The UX for paginated threads is awful. I know you want to get rid of it, but I really hope you don't, because reading through something like the 4000 comment Biden thread as a single page would be incredibly taxing, and having to go through 'more' links to get to recent content is annoying.
Long threads do need to be paginated, but I think you should consider what other forums do and add a set of page links at the top and bottom of each page. It would be slightly more clutter but you wouldn't have to remind people that paginated threads are a thing every time it happens.
Better links for navigating around large threads is on the todo list too...
Threads aren't linear - people don't read them from top to bottom like documents. Every subthread is a separate conversation which the reader may or may not be interested in, and having distinct pages makes discovery easier. Ask yourself why every other list page on the site is paginated? Why have only thirty stories listed on the front page?
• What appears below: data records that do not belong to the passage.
-- ==== Sys2Proof/Machine/Settle.lean ====
section
/-! DEFINITION. The array arbiter (section 1.5): which claims the blocks raise, which one it grants, which access that
is, and how every event ends. -/

namespace Sys2Proof.Machine

/-! ### What the blocks want -/

/-- The accesses of a transaction of this kind are class 1 (R46). -/
def EntryKind.classOne : EntryKind → Bool
  | .request | .service | .retract => true
  | .recallVictim | .retire | .repair => false

/-- The probe round of an entry is settled (R28, R54). -/
def Entry.settled (x : Entry) : Bool := decide (x.phase = .probing) && decide (x.pendingSet = 0)

/-- The entry's transaction makes its accesses in class 1 (R46). -/
def Entry.classOne (x : Entry) : Bool :=
  match x.kind with
  | some k => k.classOne
  | none => false

/-- The entry raises a class 1 claim (R53 to R55, R60, R97). -/
def Entry.wantsAccess (x : Entry) : Bool :=
  match x.phase with
  | .free => false
  | .lookup => true
  | .probing => x.settled && x.classOne
  | .awaitSlot => x.slotClaim
  | .awaitDone => x.closePending
  | .releasing => true

/-- The item may start (R91): a start item at any time, a parked item while the count is below RECALL_BUDGET. -/
def State.mayStart (s : State) : StartItem → Bool
  | .parked _ => decide (s.recallUnit.inFlight < s.cfg.recallBudget)
  | .retire _ _ => true
  | .repair _ _ => true

/-- The first item in queue order that may start (R91). -/
def State.firstStart (s : State) : Option StartItem := s.recallUnit.queue.find? s.mayStart

/-- A class 2 entry whose round is settled and that is not listed yet (R91). -/
def State.unlisted (s : State) (e : EntryIdx) : Bool :=
  (s.entry e).settled && !(s.entry e).classOne && !s.recallUnit.accesses.contains e

/-- The settled class 2 entries join the list of pending accesses, the lower index first (R91). -/
def State.listAccesses (s : State) : State :=
  { s with recallUnit := { s.recallUnit with
    accesses := s.recallUnit.accesses ++ allEntries.filter s.unlisted } }

/-- The recall unit raises its claim (R91). -/
def State.wantsRecall (s : State) : Bool :=
  !s.recallUnit.accesses.isEmpty || (s.firstStart.isSome && s.freeEntry.isSome)

/-- The purge walker has a member (R119). -/
def State.wantsPurge (s : State) : Bool := allAgents.any fun a => (s.purge.starts.get a).isSome

/-- The leave walker serves a port and does not wait (R125). -/
def State.wantsLeave (s : State) : Bool :=
  s.leave.port.isSome && !s.leave.complete && decide (s.leave.wait = .ready)

/-- The block of this claim has work for the array, in RUN. -/
def State.wants (s : State) : Claim → Bool
  | .entry e => (s.entry e).wantsAccess
  | .recallUnit => s.wantsRecall
  | .service => decide (s.svc.waiting = .claim)
  | .purge => s.wantsPurge
  | .leave => s.wantsLeave
  | .intake => !s.pause && !s.intake.isEmpty
  | .scrub => s.integ.scrubClaim.isSome

/-- Every claim, in the order in which claims of one event are taken (R17). -/
def allClaims : List Claim := allEntries.map Claim.entry ++ [.recallUnit, .service, .purge, .leave, .intake, .scrub]

/-- Claims no longer wanted are withdrawn, new ones join behind those that wait (R17). -/
def State.refreshClaims (s : State) : State :=
  { s with claims := s.claims.filter s.wants ++ allClaims.filter fun c => s.wants c && !s.claims.contains c }

/-- In HALTED only the service port's claim is raised and taken (R18, R163). -/
def State.refreshService (s : State) : State :=
  if s.svc.waiting = .claim then
    if s.claims.contains .service then s else { s with claims := s.claims ++ [.service] }
  else { s with claims := s.claims.erase .service }

/-! ### The end of an event -/

/-- What every event in RUN leaves done: LEAVEs at the head taken, a finished departure answered, the next walk begun,
probes sent, pending accesses listed, claims raised (R112, R124, R127, R72, R91, R17). That the PROBEs go out last, behind
the event's other messages, is log 35. -/
def State.settleRun (s : State) : State :=
  ((((State.takeLeaves s.intake.length s).sendLeaveDone).enterWalk).pump).listAccesses.refreshClaims

/-- The state at the end of an event, by the part state. -/
def State.settle (s : State) : State :=
  match s.part with
  | .run => s.settleRun
  | .halted => s.refreshService
  | .init => { s with claims := [] }

/-- The end of an event: the blocks settle, then its reports reach the error reporting unit (R152, R161). -/
def State.finish (s : State) : State := s.settle.takeReports

/-! ### The grant -/

/-- The preference class of a claim (R16). -/
def Claim.rank : Claim → Nat
  | .entry _ => 1
  | .recallUnit => 2
  | .service => 3
  | .purge => 4
  | .leave => 4
  | .intake => 5
  | .scrub => 6

/-- The claim of the most preferred class that has waited longest (R16, R17). -/
def bestClaim : List Claim → Option Claim
  | [] => none
  | c :: rest =>
    match bestClaim rest with
    | none => some c
    | some d => if c.rank ≤ d.rank then some c else some d

/-- A scrub claim has waited longer than SCRUB_STARVE (R19). -/
def State.scrubOverdue (s : State) : Bool :=
  match s.integ.scrubClaim with
  | some t => decide (s.cfg.scrubStarve < t)
  | none => false

/-- The claim to which the arbiter gives the array (R16 to R19). -/
def State.granted (s : State) : Option Claim :=
  match s.part with
  | .init => none
  | .run => if s.scrubOverdue then some .scrub else bestClaim s.claims
  | .halted => if s.claims.contains .service ∧ s.svc.isReader then some .service else none

/-- The access that comes next, with what it works on. -/
inductive Due where
  | intake (r : Request)
  | resolution (e : EntryIdx)
  | parked (e : EntryIdx)
  | close (e : EntryIdx)
  | handedOn (e : EntryIdx)
  | releasing (e : EntryIdx)
  | serviceResolution (e : EntryIdx)
  | retractResolution (e : EntryIdx)
  | repairResolution (e : EntryIdx)
  | recallResolution (e : EntryIdx)
  | retireResolution (e : EntryIdx)
  | recallStart (e : EntryIdx)
  | retireStart (k : SetIdx) (w : Way)
  | repairStart (k : SetIdx) (t : Tag)
  | service (code : BitVec 8)
  | purge
  | leave (p : Agent)
  | scrub
  deriving DecidableEq, Repr

/-- The access of an entry whose probe round is settled (R54, R140). -/
def Entry.resolutionDue (x : Entry) (e : EntryIdx) : Option Due :=
  if x.repairRound then some (.repairResolution e)
  else
    match x.kind with
    | some .request => some (.resolution e)
    | some .service => some (.serviceResolution e)
    | some .retract => some (.retractResolution e)
    | some .recallVictim => some (.recallResolution e)
    | some .retire => some (.retireResolution e)
    | some .repair => some (.repairResolution e)
    | none => none

/-- The access of an entry's class 1 claim, by its phase (R47). -/
def Entry.due (x : Entry) (e : EntryIdx) : Option Due :=
  match x.phase with
  | .free => none
  | .lookup => some (.handedOn e)
  | .probing => x.resolutionDue e
  | .awaitSlot => some (.parked e)
  | .awaitDone => some (.close e)
  | .releasing => some (.releasing e)

/-- The start access of an item (R91, R99). -/
def StartItem.due : StartItem → Due
  | .parked e => .recallStart e
  | .retire k w => .retireStart k w
  | .repair k t => .repairStart k t

/-- The access of the recall unit's claim: the front pending access, else the first start (R91). -/
def State.recallDue (s : State) : Option Due :=
  match s.recallUnit.accesses with
  | e :: _ => (s.entry e).resolutionDue e
  | [] => s.firstStart.map StartItem.due

/-- The access that the arbiter hands out next (R16). -/
def State.due (s : State) : Option Due :=
  match s.granted with
  | none => none
  | some (.entry e) => (s.entry e).due e
  | some .recallUnit => s.recallDue
  | some .service => some (.service s.svc.lastCode)
  | some .purge => some .purge
  | some .leave => s.leave.port.map Due.leave
  | some .intake => s.intake.head?.map Due.intake
  | some .scrub => some .scrub

/-- The start of an access: the granted claim is taken (R17). -/
def State.takeClaim (s : State) : State :=
  match s.granted with
  | some c => { s.clearOutputs with claims := s.claims.erase c }
  | none => s.clearOutputs

/-- A whole access event on set `k` for the granted claim (R11). -/
def State.serve (s : State) (k : SetIdx) (f : List CellFault) (outcome : Access → State) : State :=
  (s.takeClaim.access k f outcome).finish

end Sys2Proof.Machine
end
Why not just list every story ever posted, or every story this year, or the first thousand or hundred at a time?
And as far as "one can simply stop reading," ... yes... but this is a forum. It's primary purpose is to be read, not to demonstrate how quickly Arc can render HTML and send it up the pipe. That isn't even impressive. What is the value added by rendering a thread in a single page? How does that make the site better than pagination? What is the user getting in return for the loss in readability?